The stretch wanted below opens at the line containing "opcodeOfPair 0xC5 p" and closes at the line containing "def regOfCode (c". Please return it exactly, with no other lines.

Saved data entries
[Start of section]

-- ==== Sys2Proof/Machine/Store.lean ====
section
/-! DEFINITION. The per-peripheral store `PERIPH_CFG` (spec/10_state.md R21) as a list of ids and words in one canonical
form. -/

namespace Sys2Proof.Machine

/-- The word of peripheral `id`; 0 where none is listed (R31). -/
def storeRead (id : Nat) : PeriphStore → Word
  | [] => 0
  | (j, v) :: rest => if j = id then v else storeRead id rest

/-- The store with no word listed for `id`. -/
def storeErase (id : Nat) : PeriphStore → PeriphStore
  | [] => []
  | (j, v) :: rest => if j = id then storeErase id rest else (j, v) :: storeErase id rest

/-- The store with `v` listed for `id` before every larger id. -/
def storeInsert (id : Nat) (v : Word) : PeriphStore → PeriphStore
  | [] => [(id, v)]
  | (j, u) :: rest => if id < j then (id, v) :: (j, u) :: rest else (j, u) :: storeInsert id v rest

/-- The store with `v` as the word of `id`: the reset value 0 is not listed. -/
def storeWrite (id : Nat) (v : Word) (m : PeriphStore) : PeriphStore :=
  if v = 0 then storeErase id m else storeInsert id v (storeErase id m)

/-- The canonical form: ids strictly rising, no word equal to what an unlisted id reads as. -/
abbrev PeriphStore.wf (m : PeriphStore) : Prop :=
  m.Pairwise (fun x y => x.1 < y.1) ∧ ∀ e ∈ m, e.2 ≠ 0

end Sys2Proof.Machine
end

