-- ==== Sys2Proof/Machine/Step.lean ====
section
/-! DEFINITION. One step of the model: the agent whose turn it is moves (spec/00_scope.md R7, spec/20_memory.md R50 to
R53). While a command runs the step is the engine's, and it lasts until the command ends, the engine has no enabled
micro-operation left, or a turn of the list ends it; between two commands a step is one access of the host, one step of
the environment or one reset. -/

namespace Sys2Proof.Machine

/-- R64: a write of `w` to `CMD`. -/
def startWord (w : Word) (s : State) : Result :=
  match decode w with
  | .ok i => exec i s
  | .error _ => .next (illegalCommand w s)

/-- R66, R67: the engine goes on with the command in progress; a reset whose turn it is comes first (R190). -/
def resumeWord (w : Word) (s : State) : Result :=
  match s.turns with
  | .reset :: ts => .next (resetBlock (s.setTurns ts))
  | _ =>
    match decode w with
    | .ok i => exec i s
    | .error _ => .fault .sequencerLost

/-- R44, R45: one access of the host at its port. -/
def serveAccess (a : HostAccess) (s : State) : Result :=
  match a with
  | .read off width =>
    match portRefusal off width with
    | some r => .refused r
    | none => .next (hostRead off s)
  | .write off width v =>
    match portRefusal off width with
    | some r => .refused r
    | none => if off = 0 then startWord v s else .next (hostWrite off v s)

/-- R50: the port serves the host's next access; without one nothing happens. -/
def hostTurn (s : State) : Result :=
  match s.script with
  | [] => .next s
  | a :: rest => serveAccess a (s.setScript rest)

/-- One step while no command runs: the agent at the head of the turns moves, the host where no turn is left. -/
def portTurn (s : State) : Result :=
  match s.turns with
  | [] => hostTurn s
  | .go :: ts => hostTurn (s.setTurns ts)
  | .env e :: ts => .next (envStep e (s.setTurns ts))
  | .reset :: ts => .next (resetBlock (s.setTurns ts))
  | .hold :: ts => .next (s.setTurns ts)

/-- One step of the model. -/
def step (s : State) : Result :=
  match s.seq with
  | .run w _ _ => resumeWord w s
  | .idle | .faulted => portTurn s

/-- `s` with the command word `w` as the host's next access, which the very next step serves: the sequencer is IDLE and
no other agent moves before the host. A command has 32 bits, so bits above them are none of it. -/
def State.withFetchWord (s : State) (nbits w : Nat) : State :=
  { s with
    seq := .idle
    turns := []
    script := .write 0 4 (BitVec.ofNat 32 (w % 2 ^ nbits)) :: s.script }

end Sys2Proof.Machine
end

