theorem changeMckr {v : State → Word} (hv : EnvFree v) {rest : List Micro} (h : BlindSequence rest) :
    BlindSequence (Machine.changeMckr v ++ rest) :=
  .act (envBlind_write .mckr hv) (.wait (forget h))

theorem res_done {v : State → Word} (hv : EnvFree v) : BlindSequence [microRes v, .done] :=
  .act (envBlind_setResult hv) end_done

theorem callGetmck {dest : Micro} {rest : List Micro} (h : BlindSequence (dest :: rest)) :
    BlindSequence (Machine.callGetmck dest ++ rest) :=
  .ifThen (fun _ _ _ => rfl) (.act (envBlind_setMckcache fun _ _ _ => rfl) h)

theorem callGetmck_keep {v : State → Word} (hv : EnvFree v) :
    BlindSequence (Machine.callGetmck microKeepMck ++ [microRes v, .done]) :=
  callGetmck (.act (envBlind_setTemps fun _ _ _ => rfl) (res_done hv))

theorem select_read (id : Word) {rest : List Micro} (h : BlindSequence rest) :
    BlindSequence (microSelect id :: microRd .pcr :: rest) :=
  .act (envBlind_write .pcr fun _ _ _ => rfl) (.act (envBlind_setTemps fun _ _ _ => rfl) h)

theorem read_modify_write (id : Word) (f : Word → Word) :
    BlindSequence [microSelect id, microRd .pcr, microWr .pcr fun s => f s.temps.t, .done] :=
  select_read id (.act (envBlind_write .pcr fun _ _ _ => rfl) end_done)

theorem disableRounds (ids : List Nat) : BlindSequence (ids.flatMap disableRound ++ [.done]) := by
  induction ids with
  | nil => exact end_done
  | cons id ids ih =>
    exact .act (envBlind_write_temps .pcr (fun _ _ _ => rfl) fun _ _ _ => rfl)
      (.act (envBlind_setTemps fun _ _ _ => rfl) (.act (envBlind_write .pcr fun _ _ _ => rfl) ih))

theorem callDispck (n : Fin 3) {rest : List Micro} (h : BlindSequence rest) :
    BlindSequence (Machine.callDispck n ++ rest) :=
  .act (envBlind_write .pckenr fun _ _ _ => rfl) (.wait h)

theorem settle (p : Params) : BlindSequence (Machine.settle p) := by
  unfold Machine.settle
  induction p.settleIter with
  | zero => exact .nil
  | succ n ih => exact .act (envBlind_setTemps fun _ _ _ => rfl) ih

theorem switchSlowOscillator (p : Params) (sel : BitVec 1) : BlindSequence (Machine.switchSlowOscillator p sel) := by
  have back : BlindSequence moveBack :=
    .ifThen (fun _ _ _ => rfl) (changeMckr (fun _ _ _ => rfl) (forget end_done))
  rw [switchSlowOscillator_eq]
  exact .ifThen (fun _ _ _ => rfl) (.act (envBlind_write_temps .mckr (fun _ _ _ => rfl) fun _ _ _ => rfl)
    (.wait (forget (.act (envBlind_write .oscr fun _ _ _ => rfl) ((settle p).append back)))))

end BlindSequence

/-- The environment has no part in any command but by the waits. -/
theorem blindSequence_sequenceOf (p : Params) (i : Instr) : BlindSequence (sequenceOf p i) := by
  cases i with
  | getmck => exact .callGetmck (.res_done fun _ _ _ => rfl)
  | getcpu => exact .callGetmck_keep fun _ _ _ => rfl
  | getslck | getmainck | getplla | getpck => exact .res_done fun _ _ _ => rfl
  | inval => exact .forget .end_done
  | swmain | swpll | swslck | setpres | setmdiv => exact .changeMckr (fun _ _ _ => rfl) .end_done
  | setplladiv2 a => exact .ifThen (fun _ _ _ => rfl) (.changeMckr (fun _ _ _ => rfl) .end_done)
  | selxslck => exact .switchSlowOscillator p 1
  | selislck => exact .switchSlowOscillator p 0
  | setplla =>
    exact .act (envBlind_write .pllar fun _ _ _ => rfl) (.act (envBlind_write .cpr fun _ _ _ => rfl)
      (.wait (.forget .end_done)))
  | displla =>
    exact .act (envBlind_write .pllar fun _ _ _ => rfl) (.forget .end_done)
  | enp a => exact .read_modify_write _ enableWord
  | disp a => exact .read_modify_write _ disableWord
  | isenp a => exact .select_read _ (.res_done fun _ _ _ => rfl)
  | getpclk a =>
    show BlindSequence (seqGetpclk p a)
    unfold seqGetpclk
    split
    · exact .res_done fun _ _ _ => rfl
    · exact .callGetmck_keep fun _ _ _ => rfl
  | disallp => exact .disableRounds _
  | cfgpck a b c => exact .callDispck _ (.act (envBlind_write _ fun _ _ _ => rfl) .end_done)
  | enpck a => exact .act (envBlind_write .pckenr fun _ _ _ => rfl) (.wait .end_done)
  | dispck a => exact .callDispck _ .end_done

/-! ## Runs that end, entry by entry -/

/-- The turns before an entry of a run, as far as the run ends: the environment moves `SR`, and the engine makes its step,
for otherwise the command would still be in progress. -/
theorem await_of_ended {c : State → Bool} {s t : State} (hr : NoReset s.turns) (hs : s.seq ≠ .idle)
    (hend : (if (await c s.turns s).1 then t else (await c s.turns s).2).seq = .idle) :
    ∃ sr ts, await c s.turns s = (true, (s.setSr sr).setTurns ts) ∧ NoReset ts := by
  obtain ⟨hframe, hsub⟩ := await_noReset c s.turns s hr
  have hgo : (await c s.turns s).1 = true := by
    by_contra hstay
    rw [if_neg hstay, hframe] at hend
    exact hs hend
  exact ⟨_, _, Prod.ext hgo hframe, fun m => hr (hsub _ m)⟩

section
variable {ms : List Micro} {k : Nat} {s : State}

theorem run_act_of_ended {f : State → State} (hr : NoReset s.turns) (hs : s.seq ≠ .idle)
    (hend : (run (.act f :: ms) 0 k s).seq = .idle) :
    ∃ sr ts, run (.act f :: ms) 0 k s = run ms 0 (k + 1) ((f ((s.setSr sr).setTurns ts)).setIndex (k + 1)) ∧
      NoReset ts := by
  rw [run_act] at hend ⊢
  obtain ⟨sr, ts, hawait, hts⟩ := await_of_ended hr hs hend
  exact ⟨sr, ts, by rw [hawait]; rfl, hts⟩
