-- ==== Sys2Proof/Decode.lean ====
section
/-! DEFINITION. The two readings of the opcode table: the decoder, which looks the opcode byte up in the table as R93 lays it
out (R98), and the encoder, which packs the bytes by the formulas of R112. Both are written from their own rules, so that their
agreement (R117) says something. The byte-order helpers (R58, R88), the codes of registers and pairs (R84, R85), the formats
and lengths (R81, R83) and the addressing modes (R86) stand here too. -/

namespace Sys2Proof

/-! ## Bytes and words -/

/-- `hi ++ lo`: the 16-bit value with `hi` in the high half (R7, R55). -/
def joinBytes (hi lo : Byte) : Word := hi ++ lo

/-- `v[7:0]` (R7). -/
def loByte (v : Word) : Byte := v.extractLsb' 0 8

/-- `v[15:8]` (R7). -/
def hiByte (v : Word) : Byte := v.extractLsb' 8 8

/-! ## What an entry of the table says -/

/-- The forms with the memory operand M: the 17 opcode bytes that M_FORMS switches (R97). -/
def Form.usesM : Form → Bool
  | .movRM _ | .movMR _ | .mviM | .inrM | .dcrM => true
  | .movRR _ _ | .mviR _ | .lxi _ | .lda | .sta | .push _ | .pop _ | .inrR _ | .dcrR _ | .inx _ | .jmp | .call | .ret
  | .hlt => false

/-- The mnemonic of an entry (R91). -/
def Form.mnemonic : Form → Mnemonic
  | .movRR _ _ | .movRM _ | .movMR _ => .mov
  | .mviR _ | .mviM => .mvi
  | .lxi _ => .lxi
  | .lda => .lda
  | .sta => .sta
  | .push _ => .push
  | .pop _ => .pop
  | .inrR _ | .inrM => .inr
  | .dcrR _ | .dcrM => .dcr
  | .inx _ => .inx
  | .jmp => .jmp
  | .call => .call
  | .ret => .ret
  | .hlt => .hlt

/-- The operand modes of an entry, in operand order (R91, column "operand modes"; R86). -/
def Form.modes : Form → List AddrMode
  | .movRR _ _ => [.registerDirect, .registerDirect]
  | .movRM _ => [.registerDirect, .registerIndirectHL]
  | .movMR _ => [.registerIndirectHL, .registerDirect]
  | .mviR _ => [.registerDirect, .immediate8]
  | .mviM => [.registerIndirectHL, .immediate8]
  | .lxi _ => [.registerPair, .immediate16]
  | .lda | .sta | .jmp | .call => [.directAddress16]
  | .push _ | .pop _ | .inx _ => [.registerPair]
  | .inrR _ | .dcrR _ => [.registerDirect]
  | .inrM | .dcrM => [.registerIndirectHL]
  | .ret | .hlt => [.implicit]

/-- How many operand bytes a mode implies: one for immediate-8, two for immediate-16 and direct-address-16, none for every
other mode (R83). -/
def AddrMode.operandBytes : AddrMode → Nat
  | .immediate8 => 1
  | .immediate16 | .directAddress16 => 2
  | .registerDirect | .registerPair | .registerIndirectHL | .implicit => 0

/-- The format of an entry (R81, R91). -/
def Form.format : Form → Format
  | .mviR _ | .mviM => .f2
  | .lxi _ | .lda | .sta | .jmp | .call => .f3
  | .movRR _ _ | .movRM _ | .movMR _ | .push _ | .pop _ | .inrR _ | .inrM | .dcrR _ | .dcrM | .inx _ | .ret | .hlt => .f1

/-- The total length of a format in bytes (R80, R81). -/
def Format.length : Format → Nat
  | .f1 => 1
  | .f2 => 2
  | .f3 => 3

/-- The entry an instruction belongs to: the instruction less its operand value. -/
def Instr.form : Instr → Form
  | .movRR dst src => .movRR dst src
  | .movRM dst => .movRM dst
  | .movMR src => .movMR src
  | .mviR dst _ => .mviR dst
  | .mviM _ => .mviM
  | .lxi p _ => .lxi p
  | .lda _ => .lda
  | .sta _ => .sta
  | .push p => .push p
  | .pop p => .pop p
  | .inrR r => .inrR r
  | .inrM => .inrM
  | .dcrR r => .dcrR r
  | .dcrM => .dcrM
  | .inx p => .inx p
  | .jmp _ => .jmp
  | .call _ => .call
  | .ret => .ret
  | .hlt => .hlt

/-- The total length of an instruction in bytes (R80). -/
def Instr.length (i : Instr) : Nat := i.form.format.length

/-- The instruction of an entry with the operand value `v`; an immediate-8 is the low byte of `v` (R98). -/
def Form.instr (f : Form) (v : Word) : Instr :=
  match f with
  | .movRR dst src => .movRR dst src
  | .movRM dst => .movRM dst
  | .movMR src => .movMR src
  | .mviR dst => .mviR dst (loByte v)
  | .mviM => .mviM (loByte v)
  | .lxi p => .lxi p v
  | .lda => .lda v
  | .sta => .sta v
  | .push p => .push p
  | .pop p => .pop p
  | .inrR r => .inrR r
  | .inrM => .inrM
  | .dcrR r => .dcrR r
  | .dcrM => .dcrM
  | .inx p => .inx p
  | .jmp => .jmp v
  | .call => .call v
  | .ret => .ret
  | .hlt => .hlt

/-! ## The opcode table, byte by byte -/

/-- A row of the opcode space with no entry (R93). -/
def opcodeRowEmpty : List (Option Form) :=
  [none, none, none, none, none, none, none, none, none, none, none, none, none, none, none, none]

/-- The bytes 0x00 to 0x0F (R93). -/
def opcodeRow0 : List (Option Form) :=
  [none, some (.lxi .bc), none, some (.inx .bc),
   some (.inrR .b), some (.dcrR .b), some (.mviR .b), none,
   none, none, none, none,
   some (.inrR .c), some (.dcrR .c), some (.mviR .c), none]

/-- The bytes 0x10 to 0x1F (R93). -/
def opcodeRow1 : List (Option Form) :=
  [none, some (.lxi .de), none, some (.inx .de),
   some (.inrR .d), some (.dcrR .d), some (.mviR .d), none,
   none, none, none, none,
   some (.inrR .e), some (.dcrR .e), some (.mviR .e), none]

/-- The bytes 0x20 to 0x2F (R93). -/
def opcodeRow2 : List (Option Form) :=
  [none, some (.lxi .hl), none, some (.inx .hl),
   some (.inrR .h), some (.dcrR .h), some (.mviR .h), none,
   none, none, none, none,
   some (.inrR .l), some (.dcrR .l), some (.mviR .l), none]

/-- The bytes 0x30 to 0x3F (R93). -/
def opcodeRow3 : List (Option Form) :=
  [none, none, some .sta, none,
   some .inrM, some .dcrM, some .mviM, none,
   none, none, some .lda, none,
   some (.inrR .a), some (.dcrR .a), some (.mviR .a), none]

/-- The bytes 0x40 to 0x4F (R93). -/
def opcodeRow4 : List (Option Form) :=
  [some (.movRR .b .b), some (.movRR .b .c), some (.movRR .b .d), some (.movRR .b .e),
   some (.movRR .b .h), some (.movRR .b .l), some (.movRM .b), some (.movRR .b .a),
   some (.movRR .c .b), some (.movRR .c .c), some (.movRR .c .d), some (.movRR .c .e),
   some (.movRR .c .h), some (.movRR .c .l), some (.movRM .c), some (.movRR .c .a)]

/-- The bytes 0x50 to 0x5F (R93). -/
def opcodeRow5 : List (Option Form) :=
  [some (.movRR .d .b), some (.movRR .d .c), some (.movRR .d .d), some (.movRR .d .e),
   some (.movRR .d .h), some (.movRR .d .l), some (.movRM .d), some (.movRR .d .a),
   some (.movRR .e .b), some (.movRR .e .c), some (.movRR .e .d), some (.movRR .e .e),
   some (.movRR .e .h), some (.movRR .e .l), some (.movRM .e), some (.movRR .e .a)]

/-- The bytes 0x60 to 0x6F (R93). -/
def opcodeRow6 : List (Option Form) :=
  [some (.movRR .h .b), some (.movRR .h .c), some (.movRR .h .d), some (.movRR .h .e),
   some (.movRR .h .h), some (.movRR .h .l), some (.movRM .h), some (.movRR .h .a),
   some (.movRR .l .b), some (.movRR .l .c), some (.movRR .l .d), some (.movRR .l .e),
   some (.movRR .l .h), some (.movRR .l .l), some (.movRM .l), some (.movRR .l .a)]

/-- The bytes 0x70 to 0x7F (R93). -/
def opcodeRow7 : List (Option Form) :=
  [some (.movMR .b), some (.movMR .c), some (.movMR .d), some (.movMR .e),
   some (.movMR .h), some (.movMR .l), some .hlt, some (.movMR .a),
   some (.movRR .a .b), some (.movRR .a .c), some (.movRR .a .d), some (.movRR .a .e),
   some (.movRR .a .h), some (.movRR .a .l), some (.movRM .a), some (.movRR .a .a)]

/-- The bytes 0xC0 to 0xCF (R93). -/
def opcodeRowC : List (Option Form) :=
  [none, some (.pop .bc), none, some .jmp,
   none, some (.push .bc), none, none,
   none, some .ret, none, none,
   none, some .call, none, none]

/-- The bytes 0xD0 to 0xDF (R93). -/
def opcodeRowD : List (Option Form) :=
  [none, some (.pop .de), none, none,
   none, some (.push .de), none, none,
   none, none, none, none,
   none, none, none, none]

/-- The bytes 0xE0 to 0xEF (R93). -/
def opcodeRowE : List (Option Form) :=
  [none, some (.pop .hl), none, none,
   none, some (.push .hl), none, none,
   none, none, none, none,
   none, none, none, none]

/-- The opcode space of R93: a row for each high hexadecimal digit of the byte, a cell for each low one; `none` is the
table's "-". The one table that the decoder reads and the encoder agrees with (R89). -/
def opcodeGrid : List (List (Option Form)) :=
  [opcodeRow0, opcodeRow1, opcodeRow2, opcodeRow3,
   opcodeRow4, opcodeRow5, opcodeRow6, opcodeRow7,
   opcodeRowEmpty, opcodeRowEmpty, opcodeRowEmpty, opcodeRowEmpty,
   opcodeRowC, opcodeRowD, opcodeRowE, opcodeRowEmpty]

/-- The entry of an opcode byte, `none` where the byte is illegal (R94). With M_FORMS false the 17 bytes of the forms with M
have no entry (R97). -/
def lookup (mForms : Bool) (op : Byte) : Option Form :=
  match (opcodeGrid.getD (op.toNat / 16) []).getD (op.toNat % 16) none with
  | some f => if f.usesM && !mForms then none else some f
  | none => none

/-! ## The decoder -/

/-- Why bytes are not an instruction: the first byte has no entry (R94), or the list ends before the operand bytes that the
entry asks for (which a memory of 65536 cells never does, R134). -/
inductive DecodeError where
  | invalidOpcode (op : Byte)
  | truncated
  deriving DecidableEq, Repr

/-- Decode the instruction at the head of a list of bytes, and return the bytes after it (R83, R87, R88, R98). -/
def decode (mForms : Bool) : List Byte → Except DecodeError (Instr × List Byte)
  | [] => .error .truncated
  | op :: rest =>
    match lookup mForms op with
    | none => .error (.invalidOpcode op)
    | some f =>
      match f.format, rest with
      | .f1, rest => .ok (f.instr 0, rest)
      | .f2, d8 :: rest => .ok (f.instr (joinBytes 0 d8), rest)
      | .f3, lo :: hi :: rest => .ok (f.instr (joinBytes hi lo), rest)
      | .f2, [] | .f3, [] | .f3, [_] => .error .truncated

/-! ## The encoder -/

/-- The 3-bit code of a register (R84), read backwards. -/
def Reg.code : Reg → BitVec 3
  | .b => 0b000
  | .c => 0b001
  | .d => 0b010
  | .e => 0b011
  | .h => 0b100
  | .l => 0b101
  | .a => 0b111

/-- The 3-bit code of the memory operand M (R84). -/
def codeM : BitVec 3 := 0b110

/-- The 2-bit code of a pair (R85), read backwards. -/
def Pair.code : Pair → BitVec 2
  | .bc => 0b00
  | .de => 0b01
  | .hl => 0b10

/-- `base + 8*ddd + sss` in the byte (R112). -/
def opcodeOfRegs (base : Byte) (ddd sss : BitVec 3) : Byte :=
  base + 8 * ddd.zeroExtend 8 + sss.zeroExtend 8

/-- `base + 16*pc2(p)` in the byte (R112). -/
def opcodeOfPair (base : Byte) (p : Pair) : Byte :=
  base + 16 * p.code.zeroExtend 8

/-- The opcode byte of an entry, by the formulas of R112. -/
def Form.opcode : Form → Byte
  | .movRR dst src => opcodeOfRegs 0x40 dst.code src.code
  | .movRM dst => opcodeOfRegs 0x40 dst.code codeM
  | .movMR src => opcodeOfRegs 0x40 codeM src.code
  | .mviR dst => opcodeOfRegs 0x06 dst.code 0
  | .mviM => opcodeOfRegs 0x06 codeM 0
  | .lxi p => opcodeOfPair 0x01 p
  | .lda => 0x3A
  | .sta => 0x32
  | .push p => opcodeOfPair 0xC5 p
  | .pop p => opcodeOfPair 0xC1 p
  | .inrR r => opcodeOfRegs 0x04 r.code 0
  | .inrM => opcodeOfRegs 0x04 codeM 0
  | .dcrR r => opcodeOfRegs 0x05 r.code 0
  | .dcrM => opcodeOfRegs 0x05 codeM 0
  | .inx p => opcodeOfPair 0x03 p
  | .jmp => 0xC3
  | .call => 0xCD
  | .ret => 0xC9
  | .hlt => 0x76

/-- A 16-bit operand as its two bytes, low byte first (R58, R112). -/
def wordBytes (v : Word) : List Byte := [loByte v, hiByte v]

/-- The operand bytes of an instruction, in memory order (R112). -/
def Instr.operandBytes : Instr → List Byte
  | .mviR _ d8 | .mviM d8 => [d8]
  | .lxi _ v | .lda v | .sta v | .jmp v | .call v => wordBytes v
  | .movRR _ _ | .movRM _ | .movMR _ | .push _ | .pop _ | .inrR _ | .inrM | .dcrR _ | .dcrM | .inx _ | .ret | .hlt => []

/-- The bytes of an instruction: its opcode byte, then its operand bytes (R112). -/
def encode (i : Instr) : List Byte := i.form.opcode :: i.operandBytes

/-! ## The fields of the opcode byte -/

/-- `reg(c)`: the register of a 3-bit code, `none` for 110, which selects M (R84). -/
def regOfCode (c : BitVec 3) : Option Reg :=
  match c.toNat with
  | 0 => some .b
  | 1 => some .c
  | 2 => some .d
  | 3 => some .e
  | 4 => some .h
  | 5 => some .l
  | 7 => some .a
  | _ => none

/-- `pair(c)`: the pair of a 2-bit code, `none` for 11 (R85). -/
def pairOfCode (c : BitVec 2) : Option Pair :=
  match c.toNat with
  | 0 => some .bc
  | 1 => some .de
  | 2 => some .hl
  | _ => none

/-- The entry of a byte read through the fields of R82 and the bit patterns of R91, for M_FORMS true. The decoder does not use
it: the claim that it says what the table says is an obligation. -/
def lookupByFields (op : Byte) : Option Form :=
  let ddd := op.extractLsb' 3 3
  let sss := op.extractLsb' 0 3
  let pair := pairOfCode (op.extractLsb' 4 2)
  let operation := op.extractLsb' 0 4
  match (op.extractLsb' 6 2).toNat with
  | 0 =>
    if sss = 0b110 then some ((regOfCode ddd).elim .mviM .mviR)
    else if sss = 0b100 then some ((regOfCode ddd).elim .inrM .inrR)
    else if sss = 0b101 then some ((regOfCode ddd).elim .dcrM .dcrR)
    else if operation = 0b0001 then pair.map .lxi
    else if operation = 0b0011 then pair.map .inx
    else if op = 0b00111010 then some .lda
    else if op = 0b00110010 then some .sta
    else none
  | 1 =>
    match regOfCode ddd, regOfCode sss with
    | some dst, some src => some (.movRR dst src)
    | some dst, none => some (.movRM dst)
    | none, some src => some (.movMR src)
    | none, none => some .hlt
  | 3 =>
    if operation = 0b0101 then pair.map .push
    else if operation = 0b0001 then pair.map .pop
    else if op = 0b11000011 then some .jmp
    else if op = 0b11001101 then some .call
    else if op = 0b11001001 then some .ret
    else none
  | _ => none

/-! ## The opcode table's words -/

/-- Byte `k` of an instruction whose bits are `w`, numbered as spec/opcode_table.json numbers them; bits from `nbits` on are
zero. -/
def tableByte (nbits w k : Nat) : Byte := BitVec.ofNat 8 ((w % 2 ^ nbits) / 256 ^ k)

/-- The bytes of that instruction in memory order, as many as the longest instruction has (R80). -/
def tableBytes (nbits w : Nat) : List Byte := [tableByte nbits w 0, tableByte nbits w 1, tableByte nbits w 2]

/-- What the decoder reads from an instruction whose bits are `w`, for the recommended M_FORMS, true (R6). -/
def decodeTableWord (nbits w : Nat) : Option Instr :=
  match decode true (tableBytes nbits w) with
  | .ok (i, _) => some i
  | .error _ => none

end Sys2Proof
end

[End of section]

## EXERCISE SOLUTION
  | .push p => opcodeOfPair 0xC5 p
  | .pop p => opcodeOfPair 0xC1 p
  | .inrR r => opcodeOfRegs 0x04 r.code 0
  | .inrM => opcodeOfRegs 0x04 codeM 0
  | .dcrR r => opcodeOfRegs 0x05 r.code 0
  | .dcrM => opcodeOfRegs 0x05 codeM 0
  | .inx p => opcodeOfPair 0x03 p
  | .jmp => 0xC3
  | .call => 0xCD
  | .ret => 0xC9
  | .hlt => 0x76

/-- A 16-bit operand as its two bytes, low byte first (R58, R112). -/
def wordBytes (v : Word) : List Byte := [loByte v, hiByte v]

/-- The operand bytes of an instruction, in memory order (R112). -/
def Instr.operandBytes : Instr → List Byte
  | .mviR _ d8 | .mviM d8 => [d8]
  | .lxi _ v | .lda v | .sta v | .jmp v | .call v => wordBytes v
  | .movRR _ _ | .movRM _ | .movMR _ | .push _ | .pop _ | .inrR _ | .inrM | .dcrR _ | .dcrM | .inx _ | .ret | .hlt => []

/-- The bytes of an instruction: its opcode byte, then its operand bytes (R112). -/
def encode (i : Instr) : List Byte := i.form.opcode :: i.operandBytes

/-! ## The fields of the opcode byte -/

/-- `reg(c)`: the register of a 3-bit code, `none` for 110, which selects M (R84). -/
def regOfCode (c : BitVec 3) : Option Reg :=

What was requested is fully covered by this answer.